===== Data records =====
-- ==== Sys2Proof/Syntax.lean ====
section
/-! DEFINITION. The instructions and steps of the machine: one constructor for each row of the spec's opcode table: the
core's words first, then the element words, then the steps without a word. A row with a word carries the fields of that word (R137 to R139, R148); `st` is STALL. A row without a word is
a step of another agent and carries what that step is about. Commands of the matrix unit act on the core whose turn it is,
element words on the element whose turn it is. -/
namespace Sys2Proof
=====
Work instructions: The reply should contain all of the entries exactly as shown above.

Exercise solution:
-- ==== Sys2Proof/Syntax.lean ====
section
/-! DEFINITION. The instructions and steps of the machine: one constructor for each row of the spec's opcode table: the
core's words first, then the element words, then the steps without a word. A row with a word carries the fields of that word (R137 to R139, R148); `st` is STALL. A row without a word is
a step of another agent and carries what that step is about. Commands of the matrix unit act on the core whose turn it is,
element words on the element whose turn it is. -/
namespace Sys2Proof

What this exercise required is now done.